Witam po świetach.
Oj widzę,że nie tylko u mnie marudzenie,jęczenie i złości.Kurde kiedyś jak spał mogłam odkurzać teraz nawet za przeproszeniem pierdnąć nie można bo juz wyspany.Chwili sam sobą sie nie zajmie,a ja mam tylko dwie ręce.A do tego stary wqurwia bo mu bałagan w domu przeszkadza-tylko nie rozumie,że sie nie rozdwoję,zresztą kto ten bałagan robi?? Nikt nie odłoży nic na miejsce,gary do zlewu,nawet jak zmywarka pusta,a ty się martw,bo do tego służysz.Sorki,ale już nie wytrzymuję.
Co do lotów naszych dzieci z lóżek-mój też zaliczył glebę,ale z wózka.Zuzia usypiała go w wózku i jakoś tak ,nawet nie wiem jak, przeleciał,a raczej ześlizgnął się i spadł,dzieki Bogu najpierw spadły jego kocyki,a potem on.Na szczęście nawet guza nie miał,ale teraz zwracam uwagę na to aby był zawsze zapiety,a jak wstaję gdziekolwiek to mały ląduje w łóżeczku.

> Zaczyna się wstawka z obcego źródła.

-- ==== Sys2Proof/Safety.lean ====
section
/-! DEFINITION. What the statements speak of: the properties that every command keeps, the line a command is about, and what
such a command leaves to the other lines. -/

namespace Sys2Proof

namespace Machine

/-! ### The system link unit -/

/-- R167: no two notices with the same source and kind. -/
abbrev NoticesDistinct (ns : List Notice) : Prop := (ns.map fun n => (n.source, n.body.kind)).Nodup

/-- R162: at most one verdict entry per line. -/
abbrev VerdictsDistinct (vs : List VerdictEntry) : Prop := (vs.map VerdictEntry.line).Nodup

/-- R174: the verdict queue is empty whenever the mode is AUTONOMOUS. -/
abbrev LinkUnit.quietEmpty (u : LinkUnit) : Prop := u.mode = .autonomous → u.verdicts = []

/-- R172, R175, R176: in RUNNING mode the wake set is empty and WAKE deasserted. -/
abbrev LinkUnit.wakeRests (u : LinkUnit) : Prop := u.mode = .running → u.wake = false ∧ u.wakeSet = 0

/-! ### The budget unit -/

/-- R123, R126: the grant order list names a line at most once, and each line's supply commitment is its entry's, or 0. -/
def Budget.OrderOk (b : Budget) : Prop :=
  (b.order.map GrantEntry.line).Nodup ∧
    ∀ l, b.supplyCommit.get l = ((b.order.find? fun g => g.line == l).map GrantEntry.commitment).getD 0

/-- R122: the line rank names each line once. -/
abbrev Budget.RankOk (b : Budget) : Prop := b.rank.Nodup ∧ b.rank.length = 4

/-- R123, R125: the committed sums are the sums of the commitments, each headroom is its ceiling less its sum and never below
0, and a sum above its ceiling has its over flag set. -/
abbrev Budget.SumsOk (b : Budget) : Prop :=
  b.committedDraw = b.drawCommit.l0 + b.drawCommit.l1 + b.drawCommit.l2 + b.drawCommit.l3 ∧
    b.committedSupply = (b.order.map GrantEntry.commitment).sum ∧
    b.drawHeadroom = b.inputCeiling - b.committedDraw ∧ b.supplyHeadroom = b.supplyCeiling - b.committedSupply ∧
    (b.inputCeiling < b.committedDraw → b.drawOver = true) ∧ (b.supplyCeiling < b.committedSupply → b.supplyOver = true)

/-- A line's baseline current (R62). -/
def State.baseOf (s : State) (l : Line) : Nat := (s.contract l).options.baseline

/-- R128, R129, R137: the allocations are those of the copies, the rank, the ceiling and the baseline currents as they stand,
and each channel holds the current of its line's. -/
def State.AllocationsCurrent (s : State) : Prop :=
  s.budget.alloc = s.budget.share s.baseOf s.budget.rank (s.budget.inputCeiling - s.budget.floors s.baseOf) ∧
    ∀ l, (s.channel l).allocation = (s.budget.alloc.get l).map Allocation.current

/-! ### Counts and options -/

/-- R112, R149, R152: the counts that stop at their greatest value. -/
def State.CountsBounded (s : State) : Prop :=
  (∀ i : Fin 32, (s.rules.get i).hits ≤ 65535) ∧ ∀ l, (s.captures.get l).count ≤ 255 ∧ s.strikes.get l ≤ 255

/-- R60, R62: every line's permitted roles are among those its latched straps grant. -/
def State.RolesStrapped (s : State) : Prop := ∀ l, (s.contract l).options.roles.within (s.straps.get l).roles = true

/-- R9: no transmit queue holds more than 4 frames. -/
def State.QueuesBounded (s : State) : Prop := ∀ l, (s.engine l).txQueue.length ≤ 4

/-! ### The path and the contract state -/

/-- R144: a channel whose trip flag is set has a fault report pending. -/
abbrev Channel.TripPends (ch : Channel) : Prop := ch.tripped = true → ch.due.any = true
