/-- R9, R13, R14, R15, R16, R34, R46, R57, R77, R81, R100, R103, R152: how a send fails, below the fourth strike: the first
loop failure of a frame; a frame that is not the outstanding request's; the outstanding request's, whose FAILED report is taken
on as an expiry with the outcome LINE_ERROR, but that of a CLAIM that has its GRANT counts none (log 18); that of a RECALL
forces it, and a pending recall target is then taken up. The fourth strike leads to FAULTED, as does the third expiry of the
watchdog. Order of flag, fault and report by log 17, of report and FAULTED by log 30; an ANNOUNCE closed before its report by
log 15. -/
def Obligations.FailedSendsAreLinkFaults : Prop :=
  (∀ (l : Line) (s : State) (f : TxFrame) (fs : List TxFrame), (s.engine l).txQueue = f :: fs →
    (s.engine l).txSide = .sending → s.LineSettled l → s.strikes.get l + 1 ≠ 4 →
    (f.loopFailures = 0 → ∃ t, exec (.loopFailure l) s = .next t ∧
      (t.engine l).txQueue = { f with loopFailures := 1 } :: fs ∧ (t.engine l).txSide = .retryWait ∧
      (t.engine l).txSends = 0 ∧ (t.engine l).watchdog = none ∧ (t.engine l).rxSide = .discarding ∧
      (t.engine l).health = { (s.engine l).health with loopFail := true } ∧ t.contract l = s.contract l ∧
      t.channel l = s.channel l ∧ t.budget = s.budget ∧ FaultTaken l s t .loop (kindOfChars f.chars) ∧ LineFrame l s t) ∧
    ((∀ x, (s.contract l).exchange = some x → x.frameId ≠ f.id) →
      let gone := fun (t : State) =>
        (t.engine l).txQueue = fs ∧ (t.engine l).txSide = (if fs.isEmpty then .idle else .waiting) ∧
        (t.engine l).watchdog = none ∧
        ((s.contract l).timers.slowFrame ≠ some f.id → t.contract l = s.contract l) ∧
        ((s.contract l).timers.slowFrame = some f.id → t.contract l = { s.contract l with
          timers := { (s.contract l).timers with slowFrame := none, slowRegreeting := some (s.now + 5000) } }) ∧
        t.channel l = s.channel l ∧ t.budget = s.budget ∧ LineFrame l s t
      ((s.engine l).txSends = 4 → ∃ t, exec (.repeatLimit l) s = .next t ∧ gone t ∧
        (t.engine l).health = { (s.engine l).health with repeatLimit := true } ∧
        FaultTaken l s t .repeatLimit (kindOfChars f.chars)) ∧
      (f.loopFailures ≠ 0 → ∃ t, exec (.loopFailure l) s = .next t ∧ gone t ∧ (t.engine l).rxSide = .discarding ∧
        (t.engine l).health = { (s.engine l).health with loopFail := true } ∧
        FaultTaken l s t .loop (kindOfChars f.chars)) ∧
      (∀ n, (s.engine l).watchdog = some n → 40 ≤ n → (s.engine l).wdCount + 1 ≠ 3 →
        ∃ t, exec (.txTimeout l) s = .next t ∧ gone t ∧ (t.engine l).wdCount = (s.engine l).wdCount + 1 ∧
          (t.engine l).health = { (s.engine l).health with txTimeout := true } ∧
          FaultTaken l s t .txTimeout (kindOfChars f.chars)))) ∧
  (∀ (l : Line) (s : State) (f : TxFrame) (fs : List TxFrame) (x : Exchange) (cause : Cause) (c : Instr),
    (s.engine l).txQueue = f :: fs → (s.engine l).txSide = .sending → s.LineSettled l → s.strikes.get l + 1 ≠ 4 →
    (s.contract l).exchange = some x → x.frameId = f.id →
    ((c = .repeatLimit l ∧ cause = .repeatLimit ∧ (s.engine l).txSends = 4) ∨
      (c = .loopFailure l ∧ cause = .loop ∧ f.loopFailures ≠ 0) ∨
      (c = .txTimeout l ∧ cause = .txTimeout ∧ (s.engine l).wdCount + 1 < 3 ∧
        ∃ n, (s.engine l).watchdog = some n ∧ 40 ≤ n)) →
    (x.kind = .claim ∨ x.kind = .renew → x.expiries = 0 → (s.engine l).canSend = true → fs.length < 4 →
      ∃ t, exec c s = .next t ∧ (t.engine l).txQueue = fs ++ [⟨(s.engine l).nextId, x.chars, 0⟩] ∧
        t.contract l = { s.contract l with
          lastOutcome := some .lineError
          exchange := some ⟨x.kind, x.tag, x.chars, (s.engine l).nextId, 1, none, none⟩ } ∧
        t.channel l = s.channel l ∧ FaultTaken l s t cause (kindOfChars f.chars) ∧ LineFrame l s t) ∧
    (x.kind = .claim ∨ x.kind = .renew → x.expiries ≠ 0 → ∃ t, exec c s = .next t ∧
      ClosedTo l s t .greeting .none (some .lineError) ∧ (t.contract l).timers.greetingDelay = some (s.now + 50) ∧
      (t.engine l).txQueue = fs ∧ FaultTaken l s t cause (kindOfChars f.chars) ∧ LineFrame l s t) ∧
    (x.kind = .claimGranted → ∃ t, exec c s = .next t ∧
      t.contract l = { s.contract l with lastOutcome := some .lineError } ∧ (t.engine l).txQueue = fs ∧
      FaultTaken l s t cause (kindOfChars f.chars) ∧ LineFrame l s t) ∧
    (x.kind = .announce → (s.contract l).state = .greeting → (s.contract l).greetingCount < 2 →
      ∃ t, exec c s = .next t ∧ t.contract l = { s.contract l with
          lastOutcome := some .lineError
          exchange := none
          greetingCount := (s.contract l).greetingCount + 1
          timers := { (s.contract l).timers with greetingRetry := some (s.now + 200) } } ∧
        (t.engine l).txQueue = fs ∧ FaultTaken l s t cause (kindOfChars f.chars) ∧ LineFrame l s t) ∧
    (x.kind = .announce → (s.contract l).state = .greeting → (s.contract l).greetingCount = 2 →
      ∃ t, exec c s = .next t ∧ (t.contract l).lastOutcome = some .noAnswer ∧ (t.contract l).exchange = none ∧
        (t.engine l).txQueue = fs ∧ FaultTaken l s t cause (kindOfChars f.chars) ∧ LineFrame l s t ∧
        ((s.contract l).options.roles.draw = true →
          (t.contract l).state = .baseline ∧ (t.contract l).role = .draw ∧ (t.contract l).unmanaged = true ∧
          (t.contract l).timers.slowRegreeting = some (s.now + 5000) ∧
          (t.channel l).command =
            ⟨.draw, 0, (s.contract l).options.baseline, false, ⟨true, false, false, false, none⟩⟩) ∧
        ((s.contract l).options.roles.draw = false →
          (t.contract l).state = .blocked ∧ (t.contract l).role = .none ∧ (t.channel l).command = .opened)) ∧
    (x.kind = .announce → (s.contract l).state = .baseline → (s.contract l).unmanaged = true →
      ∃ t, exec c s = .next t ∧ t.contract l = { s.contract l with
          lastOutcome := some .lineError
          exchange := none
          timers := { (s.contract l).timers with slowRegreeting := some (s.now + 5000) } } ∧
        (t.engine l).txQueue = fs ∧ FaultTaken l s t cause (kindOfChars f.chars) ∧ LineFrame l s t) ∧
    (∀ r a, x.kind = .recall → (s.contract l).recallOut = some r → (s.contract l).agreement = some a →
      (s.contract l).state = .active → (s.contract l).role = .supply → (s.contract l).grant = none →
      ∃ t, exec c s = .next t ∧ (t.contract l).agreement = some { a with current := r.level } ∧
        (t.contract l).target = none ∧ (t.contract l).lastOutcome = some .recallForced ∧
        (t.contract l).state = .active ∧ t.budget.supplyCommit.get l = a.voltage * r.level / 200 ∧
        t.strikes.get l = min 255 (s.strikes.get l + 1) ∧ LineFrame l s t ∧
        (s.TargetMet l r.level →
          (t.contract l).recallOut = none ∧ (t.contract l).exchange = none ∧ (t.engine l).txQueue = fs) ∧
        (s.OnlyRecall l → TargetRecalled l s t ((s.engine l).canSend && decide (fs.length < 4)) fs
          (s.engine l).nextId r.level))) ∧
  (∀ (l : Line) (s : State) (f : TxFrame) (fs kept : List TxFrame) (cause : Cause) (c : Instr),
    (s.engine l).txQueue = f :: fs → (s.engine l).txSide = .sending → s.LineSettled l → s.strikes.get l + 1 = 4 →
    (s.contract l).state ≠ .detached → (s.contract l).state ≠ .faulted →
    ((c = .repeatLimit l ∧ cause = .repeatLimit ∧ kept = fs ∧ (s.engine l).txSends = 4) ∨
      (c = .loopFailure l ∧ cause = .loop ∧ kept = fs ∧ f.loopFailures ≠ 0) ∨
      (c = .loopFailure l ∧ cause = .loop ∧ kept = { f with loopFailures := 1 } :: fs ∧ f.loopFailures = 0) ∨
      (c = .txTimeout l ∧ cause = .txTimeout ∧ kept = fs ∧ (s.engine l).wdCount + 1 < 3 ∧
        ∃ n, (s.engine l).watchdog = some n ∧ 40 ≤ n)) →
    ∃ t, exec c s = .next t ∧ ClosedTo l s t .faulted (s.contract l).role (s.contract l).lastOutcome ∧
      FaultTaken l s t cause (kindOfChars f.chars) ∧
      ((s.engine l).accepts = true → (t.engine l).txQueue =
        kept ++ [⟨(s.engine l).nextId, (Frame.mk (s.contract l).tagCounter (.ending .fault)).chars, 0⟩]) ∧
      LineFrame l s t) ∧
  (∀ (l : Line) (s : State) (f : TxFrame) (fs : List TxFrame) (n : Nat), (s.engine l).txQueue = f :: fs →
    (s.engine l).txSide = .sending → (s.engine l).watchdog = some n → 40 ≤ n → (s.engine l).wdCount = 2 →
    s.LineSettled l → (s.contract l).state ≠ .detached →
    ∃ t, exec (.txTimeout l) s = .next t ∧ (t.engine l).wdCount = 3 ∧ (t.contract l).state = .faulted ∧
      (t.channel l).command = .opened ∧ (t.engine l).txQueue.length ≤ fs.length)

Co do jedzenia mój nie chce mleka i już.W nocy budzi sie 5 razy na cycek,a w dzień zapomnij odpycha mnie i krzyczy.Je kaszkę na mm,i inne rzeczy,ale martwi mnie to,że nie chce mleka.No i niestety żródełko pomału wysycha,mam coraz mniej pokarmu i nie wiem czy pobudzać laktatorem,czy jak.
To moje trzecie dziecko,a ja nie wiedziałam,że dziecko może byc takie trudne w obsłudze.;-)Uwielbiam go,szaleje za nim,ale czasami mam ochotę uciec na koniec świata.Wyobrażcie sobie,że od momentu urodzenia nie wyszłam nigdzie sama.
Juz się drze pa pa...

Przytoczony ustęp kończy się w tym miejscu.